Follow up on Sguil securtiy

In the discussion about my post about Sguil security there have been a number of ideas and general thoughts. I’d like to write about them here to we can further discuss them. There seems to be consensus on that when a sensors is rooted, there is nothing we can do to prevent injection of bogus data as long as it isn’t malformed.

Having the agent authenticate itself is a solution, but it relies on the agent credentials to remain secret. So when a webserver is rooted the attacker will have access to the credentials as they will be stored on the webserver itself. So this approach does provide an extra layer of defense but local roots aren’t uncommon, so it remains risky. It may still be worth the effort though.

One idea that came up was a proxy, in two forms. A Sguil proxy filtering the Sguil agent-server protocol is one of them. This would be positioned between the Sguil server and the agent to prevent the attacker going after the server directly. The proxy would be able to filter on the communications and could maybe trottle the rate of events to protect agains DoSsing the server. Maybe it could also block an agent completely is it’s sending malformed commands. Such a proxy could be positioned on the border of a monitored and management network.

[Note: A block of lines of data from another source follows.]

-- ==== Sys2Proof/Machine/Wire.lean ====
section
/-! DEFINITION. Frames as bytes: byte order, the header, the check value, the link check and the form check of a port, and
the layouts of the frames that the part receives (R150, R151, sections 10.6 to 10.8). -/

namespace Sys2Proof.Machine

/-! ## Byte order (section 10.6: most significant byte first) -/

/-- Two bytes of a field, most significant first. -/
def word16 (hi lo : Byte) : Word16 := hi ++ lo

/-- Four bytes of a field, most significant first. -/
def word32 (b3 b2 b1 b0 : Byte) : Word32 := b3 ++ b2 ++ b1 ++ b0

/-- A 16-bit field as its bytes. -/
def bytes16 (w : Word16) : List Byte := [w.extractLsb' 8 8, w.extractLsb' 0 8]

/-- A 32-bit field as its bytes. -/
def bytes32 (w : Word32) : List Byte :=
  [w.extractLsb' 24 8, w.extractLsb' 16 8, w.extractLsb' 8 8, w.extractLsb' 0 8]

/-! ## The check value (section 10.6) -/

/-- One bit of the check value's division. The bytes are taken least significant bit first, so the generator 04C11DB7 stands
bit-reflected, EDB88320. -/
def crcBit (c : Word32) : Word32 := if c.getLsbD 0 then (c >>> 1) ^^^ 0xEDB88320#32 else c >>> 1

/-- One byte of the check value's division. -/
def crcByte (c : Word32) (b : Byte) : Word32 :=
  crcBit (crcBit (crcBit (crcBit (crcBit (crcBit (crcBit (crcBit (c ^^^ b.setWidth 32))))))))

/-- The check value of a header and body: initial value all ones, final value inverted. -/
def crc32 (bs : List Byte) : Word32 := ~~~(bs.foldl crcByte 0xFFFFFFFF#32)

/-! ## Headers and frames (section 10.6) -/

/-- The ten header bytes. -/
def headerBytes (kind : Byte) (h : Header) (count len : Nat) : List Byte :=
  [kind, h.dest, h.source, h.flags] ++ bytes16 h.seq ++ bytes16 (BitVec.ofNat 16 count) ++ bytes16 (BitVec.ofNat 16 len)

/-- A whole frame: header, body, check value. -/
def frameBytes (kind : Byte) (h : Header) (count : Nat) (body : List Byte) : List Byte :=
  let hb := headerBytes kind h count body.length ++ body
  hb ++ bytes32 (crc32 hb)

/-! ## Records and envelopes of received frames (sections 10.7, 10.8) -/

/-- A console setpoint record as its 6 bytes. -/
def ConsoleRecord.bytes (r : ConsoleRecord) : List Byte := [r.axis, r.flags] ++ bytes32 r.position

/-- A feedback record as its 12 bytes. -/
def FeedbackRecord.bytes (r : FeedbackRecord) : List Byte :=
  [r.axis, r.status] ++ bytes16 r.ack ++ bytes32 r.actual ++ bytes16 r.rawLoad ++ [r.code, r.spare]

/-- A request envelope as its bytes. -/
def Envelope.bytes (e : Envelope) : List Byte :=
  bytes16 e.tag ++ [e.kind] ++ bytes16 (BitVec.ofNat 16 e.body.length) ++ e.body

/-- The records of a console setpoint frame's body; none when its length is no multiple of 6. -/
def readConsoleRecords : List Byte → Option (List ConsoleRecord)
  | [] => some []
  | a :: f :: p3 :: p2 :: p1 :: p0 :: rest =>
    (readConsoleRecords rest).map ({ axis := a, flags := f, position := word32 p3 p2 p1 p0 } :: ·)
  | _ => none

/-- The records of a feedback frame's body; none when its length is no multiple of 12. -/
def readFeedbackRecords : List Byte → Option (List FeedbackRecord)
  | [] => some []
  | a :: st :: k1 :: k0 :: p3 :: p2 :: p1 :: p0 :: l1 :: l0 :: c :: sp :: rest =>
    (readFeedbackRecords rest).map
      ({ axis := a, status := st, ack := word16 k1 k0, actual := word32 p3 p2 p1 p0, rawLoad := word16 l1 l0,
         code := c, spare := sp } :: ·)
  | _ => none

/-- The `n` request envelopes that a manage frame's body must be made of exactly (R150, R160). -/
def readEnvelopes : Nat → List Byte → Option (List Envelope)
  | 0, [] => some []
  | n + 1, t1 :: t0 :: k :: l1 :: l0 :: rest =>
    let len := (word16 l1 l0).toNat
    if len ≤ rest.length then
      (readEnvelopes n (rest.drop len)).map ({ tag := word16 t1 t0, kind := k, body := rest.take len } :: ·)
    else none
  | _, _ => none

/-- Whether `n` envelopes, answers first and then events, fill the bytes exactly: an answer has 6 bytes and the body length
of its bytes 4 and 5, an event 6 bytes and the detail length of its byte 5 (section 10.8). Nothing in an envelope says which
of the two it is, so the check passes when some reading fits. DEDUCED, log entry 14. -/
def reportFits (answers : Bool) : Nat → List Byte → Bool
  | 0, bs => bs.isEmpty
  | n + 1, _ :: _ :: _ :: _ :: b4 :: b5 :: rest =>
    let asAnswer := (word16 b4 b5).toNat
    (decide (b5.toNat ≤ rest.length) && reportFits false n (rest.drop b5.toNat)) ||
      (answers && decide (asAnswer ≤ rest.length) && reportFits true n (rest.drop asAnswer))
  | _, _ => false

/-! ## Whole received frames -/

/-- The frame's bytes on the link. -/
def SetpointFrame.bytes (f : SetpointFrame) : List Byte :=
  frameBytes 1 f.hdr f.records.length (f.records.flatMap ConsoleRecord.bytes)

/-- The frame's bytes on the link. -/
def FeedbackFrame.bytes (f : FeedbackFrame) : List Byte :=
  frameBytes 2 f.hdr f.records.length (f.records.flatMap FeedbackRecord.bytes)

/-- The frame's bytes on the link. -/
def ManageFrame.bytes (f : ManageFrame) : List Byte :=
  frameBytes 3 f.hdr f.requests.length (f.requests.flatMap Envelope.bytes)

/-- The frame's bytes on the link. -/
def DriveReport.bytes (f : DriveReport) : List Byte := frameBytes 4 f.hdr f.count.toNat f.body

/-- The form check of a port for a kind, a record count and a body, and the frame that passes it (R150, R151). A setpoint
frame at the D-port is discarded by the router without an event (R154), as a frame that fails the check is, so it is not
read further here. -/
def readBody (port : Port) (kind : Byte) (h : Header) (count : Nat) (body : List Byte) : Option Frame :=
  match kind.toNat with
  | 1 =>
    match port with
    | .drive => none
    | .console =>
      match readConsoleRecords body with
      | some rs => if rs.length = count ∧ count ≤ 128 then some (.setpoint { hdr := h, records := rs }) else none
      | none => none
  | 2 =>
    match readFeedbackRecords body with
    | some rs => if rs.length = count ∧ count ≤ 128 then some (.feedback { hdr := h, records := rs }) else none
    | none => none
  | 3 =>
    match readEnvelopes count body with
    | some es => if count ≤ 8 then some (.manage { hdr := h, requests := es }) else none
    | none => none
  | 4 =>
    if count ≤ 12 ∧ 21 ≤ body.length ∧ reportFits true count (body.drop 21) then
      some (.report { hdr := h, count := BitVec.ofNat 16 count, body := body })
    else none
  | _ => none

/-- The frame that a port takes from the bytes of a reception: none when the link check or the form check fails (R150). -/
def readFrame (port : Port) : List Byte → Option Frame
  | k :: d :: sr :: fl :: s1 :: s0 :: c1 :: c0 :: l1 :: l0 :: rest =>
    let len := (word16 l1 l0).toNat
    let body := rest.take len
    let h : Header := { dest := d, source := sr, flags := fl, seq := word16 s1 s0 }
    let count := (word16 c1 c0).toNat
    if body.length = len ∧ rest.drop len = bytes32 (crc32 (headerBytes k h count len ++ body)) then
      readBody port k h count body
    else none
  | _ => none

end Sys2Proof.Machine
end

David Bianco suggested a different proxy-like setup in which the actual sensor would receive the raw data over the network in some (secure) way from the webserver. This way the sensor talking to the Sguil server wouldn’t have run on the webserver. I think this is a good idea for the webservers. It does add complexity, because there will have to be some form of communications between the sensor and the webserver. At the same time this could simplify things as a single sensor box can deal with multiple webservers. In this case the credentials of the agent won’t be stored at the webserver, which is another plus. With this idea, much relies on how the webserver-sensor communications would be implemented.

Both ideas won’t be able to prevent an attacker owning the webserver to insert bogus data. Also in both cases the proxy can and probably will get a target itself.

Even though the risk increases with agents running on webserver, it also exists on other types of sensors. If a hole is found in Snort, Snort_inline, Sancp or other tools Sguil uses, the effects could be the same.

More ideas and suggestions are welcome!